The entries below contain a line with "(TimingInputs s 1 160 → s.inst.pixclk = 100000000" and a line with "(TimingInputs s 1 160 → s.inst.pixclk = 600000000". Quote exactly those two lines and all lines between them.

____________________

/-- 43_timing.md R181: both formulas return values inside the register-field ranges, for every input that meets the
preconditions. -/
def Obligations.TimingTriplesAreInRange : Prop :=
  ∀ (s : State) (fmt width hsa hbp lanes rate : Nat), Idle s → TimingInputs s lanes rate →
    (fmt < 6 → ∃ v, exec (.timHsdLegacy fmt width hsa hbp) s = .next { s with result := some (.ok (.timing v)) } ∧
      1 ≤ v.hsa ∧ v.hsa ≤ 0xfff ∧ 1 ≤ v.hbp ∧ v.hbp ≤ 0xfff ∧ 4 ≤ v.hsd ∧ v.hsd ≤ 0xfff) ∧
    (∃ v, exec .timCutThrough s = .next { s with result := some (.ok (.timing v)) } ∧
      1 ≤ v.hsa ∧ v.hsa ≤ 0xfff ∧ 1 ≤ v.hbp ∧ v.hbp ≤ 0xfff ∧ 4 ≤ v.hsd ∧ v.hsd ≤ 0xfff)

/-- 43_timing.md R182: the open function of the lane rate and the pixel clock with the fsync type 2; nothing is stored. -/
def Obligations.Pkt2pktIsTheOpenFunction : Prop :=
  ∀ (s : State) (lanes rate : Nat), Idle s → TimingInputs s lanes rate →
    exec .timPkt2pkt s = .next { s with result := some (.ok (.nat (Config.pkt2pkt rate s.inst.pixclk 2))) }

/-- 43_timing.md R173: the receive bit clock, its exactness, and its bounds. -/
def Obligations.ReceiveBitClockBounds : Prop :=
  (∀ rate lanes, 0 < rate → 1 ≤ lanes → lanes ≤ 4 →
    2 * rxBitClk rate lanes = rate * 1000000 * lanes ∧ 500000 ≤ rxBitClk rate lanes ∧ 62500 ≤ rxBitClk rate lanes / 8) ∧
  rxBitClk 2500 4 = 5000000000 ∧ (∀ rate lanes, rate ≤ 2500 → lanes ≤ 4 → rxBitClk rate lanes ≤ 5000000000)

/-- 43_timing.md R176, R177, R180: the worked examples (CAL_MIN = 4 in the last two). -/
def Obligations.TimingWorkedExamples : Prop :=
  ∀ s : State, Idle s → Config.hsdMin ≤ s.cfg.hsdDefault → s.cfg.hsdDefault ≤ Config.hsdMax →
    (TimingInputs s 4 2500 → s.inst.pixclk = 40000000 →
      exec (.timHsdLegacy 1 1920 4 4) s = .next { s with result := some (.ok (.timing ⟨4, 4, s.cfg.hsdDefault⟩)) }) ∧
    (TimingInputs s 2 800 → s.inst.pixclk = 100000000 →
      exec (.timHsdLegacy 1 1920 4 4) s = .next { s with result := some (.ok (.timing ⟨4, 4, 1752⟩)) }) ∧
    (TimingInputs s 1 160 → s.inst.pixclk = 100000000 →
      exec (.timHsdLegacy 1 1920 4 4) s = .next { s with result := some (.ok (.timing ⟨4, 4, 4095⟩)) }) ∧
    (TimingInputs s 4 2500 → s.inst.pixclk = 40000000 → s.cfg.calMin = 4 →
      exec .timCutThrough s = .next { s with result := some (.ok (.timing ⟨1, 1, 8⟩)) }) ∧
    (TimingInputs s 1 160 → s.inst.pixclk = 600000000 → s.cfg.calMin = 4 →
      exec .timCutThrough s = .next { s with result := some (.ok (.timing ⟨1, 1, 488⟩)) })

/-! ## IPI and protocol configurator -/

/-- 44_ipi.md R201, 46_commands.md R271: `vcid`, `emb_en` and `ctrl_mode` of the channel; CTRL on channel 0 only, CAMERA on
every channel. -/
def Obligations.SetVcCfgWritesTheChannel : Prop :=
  ∀ (s : State) (i : Instr) (ch vcId : Nat) (embEn ctrl : Bool), Ready s → PixelChannel s ch → (ctrl = true → ch = 0) →
    (i = .ipiSetVcCfg ch vcId embEn (if ctrl then 1 else 0) ∨
      (s.inst.isNative = false ∧ i = .cmdSetVcCfg ch vcId embEn (if ctrl then 1 else 0))) →
    ∃ t, exec i s = .next t ∧ t.result = some (.ok .unit) ∧
      OnlyP s t [.ipi ch .vcid, .ipi ch .dataType, .ipi ch .mode] ∧
      t.p.get (.ipi ch .vcid) = setField (s.p.get (.ipi ch .vcid)) s.cfg.map.fVcid vcId ∧
      t.p.get (.ipi ch .dataType) = setField (s.p.get (.ipi ch .dataType)) s.cfg.map.fEmbEn (if embEn then 1 else 0) ∧
      t.p.get (.ipi ch .mode) = setField (s.p.get (.ipi ch .mode)) s.cfg.map.fCtrlMode (if ctrl then 1 else 0)

/-- 44_ipi.md R201 step 4, R202 (a): CTRL on another channel fails; `vcid` and `emb_en` each hold their old or their new
value (which, the model leaves free: notes/assumptions/17.md), `ctrl_mode` and everything else are unchanged. A bad enum
word in the command fails before any write (46_commands.md R271). In the operation no rule states its result: the model runs
it with a mode left free, CAMERA or CTRL (notes/assumptions/36.md), and it ends as the operation with that mode does. -/
def Obligations.CtrlModeOnlyOnChannelZero : Prop :=
  ∀ (s : State) (i : Instr) (ch vcId : Nat) (embEn : Bool), Ready s → PixelChannel s ch →
    (ch ≠ 0 → (i = .ipiSetVcCfg ch vcId embEn 1 ∨ (s.inst.isNative = false ∧ i = .cmdSetVcCfg ch vcId embEn 1)) →
      ∃ t, exec i s = .next t ∧ t.result = some (.err .invalidArgument) ∧
        t = { s with p := t.p, choice := t.choice, trace := t.trace, result := t.result } ∧
        Bank.SameBut s.p t.p [.ipi ch .vcid, .ipi ch .dataType] ∧
        (t.p.get (.ipi ch .vcid) = s.p.get (.ipi ch .vcid) ∨
          t.p.get (.ipi ch .vcid) = setField (s.p.get (.ipi ch .vcid)) s.cfg.map.fVcid vcId) ∧
        (t.p.get (.ipi ch .dataType) = s.p.get (.ipi ch .dataType) ∨
          t.p.get (.ipi ch .dataType)
            = setField (s.p.get (.ipi ch .dataType)) s.cfg.map.fEmbEn (if embEn then 1 else 0)) ∧
        SameMemory s t) ∧
    (∀ mode, 2 ≤ mode → s.inst.isNative = false →
      exec (.cmdSetVcCfg ch vcId embEn mode) s = .next { s with result := some (.err .invalidArgument) }) ∧
    (∀ mode, 2 ≤ mode → ∃ free t, (free = 0 ∨ free = 1) ∧ exec (.ipiSetVcCfg ch vcId embEn mode) s = .next t ∧
      exec (.ipiSetVcCfg ch vcId embEn free) { s with choice := s.choice + 1 } = .next t)

/-- 44_ipi.md R203, R204, 46_commands.md R276: IPI_INIT, and CMD_SET_FORMAT with the configuration's options, program the
channel: data type, auto-flush, colour and cut-through mode, the timing triple (the defaults in native mode, else the
calculator's: the two formulas have their own statements), the test-pattern registers when the generator is active (with
RGB888 instead of the format asked), the advanced features, and the soft-reset pulse; the channel is Configured. `vcid`,
`emb_en`, `ctrl_mode` and `enable` keep their bits. The writes are in R203's order and end with the pulse, held and then
released: that direction is the model's choice (R205, notes/assumptions/18.md), and so is a `manual_flush` that clears itself
(notes/assumptions/19.md). -/
def Obligations.InitProgramsTheChannel : Prop :=
  ∀ (s : State) (i : Instr) (ch width height fmt : Nat) (f : Format) (cut : Bool) (adv : Word),
    Ready s → PixelChannel s ch → InitInputs s → formatOfCode fmt = some f →
    (i = .ipiInit ch width height fmt cut adv ∨
      (s.inst.isNative = false ∧ cut = s.cfg.cutThrough ∧ adv = s.cfg.advFeatures ∧
        i = .cmdSetFormat ch width height fmt)) →
    let c := s.cfg
    let eff := if s.inst.tpgEnabled then .rgb888 else f
    let dt := (formatEntry c.dt eff).toNat
    let vc := getField (s.p.get (.ipi ch .vcid)) c.map.fVcid
    ∃ t tm, exec i s = .next t ∧ t.result = some (.ok .unit) ∧
      (s.inst.isNative = true → tm = ⟨4, 4, c.hsdDefault⟩) ∧
      (∀ lanes rate, s.inst.isNative = false → TimingInputs s lanes rate →
        tm = if cut then cutThroughTiming c lanes rate s.inst.pixclk
             else legacyTiming c eff width 4 4 lanes rate s.inst.pixclk) ∧
      t = { s with p := t.p, ch := t.ch, inst := t.inst, trace := t.trace, result := t.result } ∧
      phaseOf t ch = .configured ∧ (∀ k, k ≠ ch → phaseOf t k = phaseOf s k) ∧
      t.p.get (.ipi ch .dataType) = setField (s.p.get (.ipi ch .dataType)) c.map.fDt dt ∧
      t.p.get (.ipi ch .memFlush)
        = storedValue c (.ipi ch .memFlush) (setField (s.p.get (.ipi ch .memFlush)) c.map.fAutoFlush 1) ∧
      t.p.get (.ipi ch .mode) = setField (setField (s.p.get (.ipi ch .mode)) c.map.fColor16
        (if color16Of eff then 1 else 0)) c.map.fCutThrough (if cut then 1 else 0) ∧
      t.p.get (.ipi ch .hsaTime) = setField (s.p.get (.ipi ch .hsaTime)) c.map.fHsa tm.hsa ∧
      t.p.get (.ipi ch .hbpTime) = setField (s.p.get (.ipi ch .hbpTime)) c.map.fHbp tm.hbp ∧
      t.p.get (.ipi ch .hsdTime) = setField (s.p.get (.ipi ch .hsdTime)) c.map.fHsd tm.hsd ∧
      t.p.get (.ipi ch .advFeatures) = adv ∧
      t.p.ipiSoftrstn = setField s.p.ipiSoftrstn (fieldPos c (.softrstn ch)) 1 ∧
      writtenSince s t =
        [.p (.ipi ch .dataType), .p (.ipi ch .memFlush), .p (.ipi ch .mode), .p (.ipi ch .mode), .p (.ipi ch .hsaTime),
         .p (.ipi ch .hbpTime), .p (.ipi ch .hsdTime)] ++
        (if s.inst.tpgEnabled then [.p .tpgConfig, .p .tpgConfig, .p .tpgConfig, .p .tpgPkt2pkt] else []) ++
        [.p (.ipi ch .advFeatures), .p .ipiSoftrstn, .p .ipiSoftrstn] ∧
      (∃ before, t.trace = before ++
        [.wr (.p (.ipi ch .advFeatures)) adv,
         .rd (.p .ipiSoftrstn) s.p.ipiSoftrstn,
         .wr (.p .ipiSoftrstn) (setField s.p.ipiSoftrstn (fieldPos c (.softrstn ch)) 0),
         .rd (.p .ipiSoftrstn) (setField s.p.ipiSoftrstn (fieldPos c (.softrstn ch)) 0),
         .wr (.p .ipiSoftrstn) (setField s.p.ipiSoftrstn (fieldPos c (.softrstn ch)) 1)]) ∧
      (s.inst.tpgEnabled = false → t.inst = s.inst ∧
        Bank.SameBut s.p t.p [.ipi ch .dataType, .ipi ch .memFlush, .ipi ch .mode, .ipi ch .hsaTime, .ipi ch .hbpTime,
          .ipi ch .hsdTime, .ipi ch .advFeatures, .ipiSoftrstn]) ∧
      (s.inst.tpgEnabled = true → t.inst = { s.inst with tpgVc := vc, tpgDt := dt } ∧
        t.p.tpgConfig = setField (setField (setField s.p.tpgConfig c.map.fTpgHorizontal
          (if s.inst.tpgHorizontal then 1 else 0)) c.map.fTpgVc vc) c.map.fTpgDt dt ∧
        (s.inst.tpgPkt2pkt ≠ 0 → t.p.tpgPkt2pkt = setField s.p.tpgPkt2pkt c.map.fPkt2pkt s.inst.tpgPkt2pkt) ∧
        (∀ rate, s.inst.tpgPkt2pkt = 0 → s.inst.laneRate = some rate →
          t.p.tpgPkt2pkt = setField s.p.tpgPkt2pkt c.map.fPkt2pkt (Config.pkt2pkt rate s.inst.pixclk 2)) ∧
        Bank.SameBut s.p t.p [.ipi ch .dataType, .ipi ch .memFlush, .ipi ch .mode, .ipi ch .hsaTime, .ipi ch .hbpTime,
          .ipi ch .hsdTime, .ipi ch .advFeatures, .ipiSoftrstn, .tpgConfig, .tpgPkt2pkt]) ∧
      SameMemory s t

____________________

• WRITTEN ANSWER
    (TimingInputs s 1 160 → s.inst.pixclk = 100000000 →
      exec (.timHsdLegacy 1 1920 4 4) s = .next { s with result := some (.ok (.timing ⟨4, 4, 4095⟩)) }) ∧
    (TimingInputs s 4 2500 → s.inst.pixclk = 40000000 → s.cfg.calMin = 4 →
      exec .timCutThrough s = .next { s with result := some (.ok (.timing ⟨1, 1, 8⟩)) }) ∧
    (TimingInputs s 1 160 → s.inst.pixclk = 600000000 → s.cfg.calMin = 4 →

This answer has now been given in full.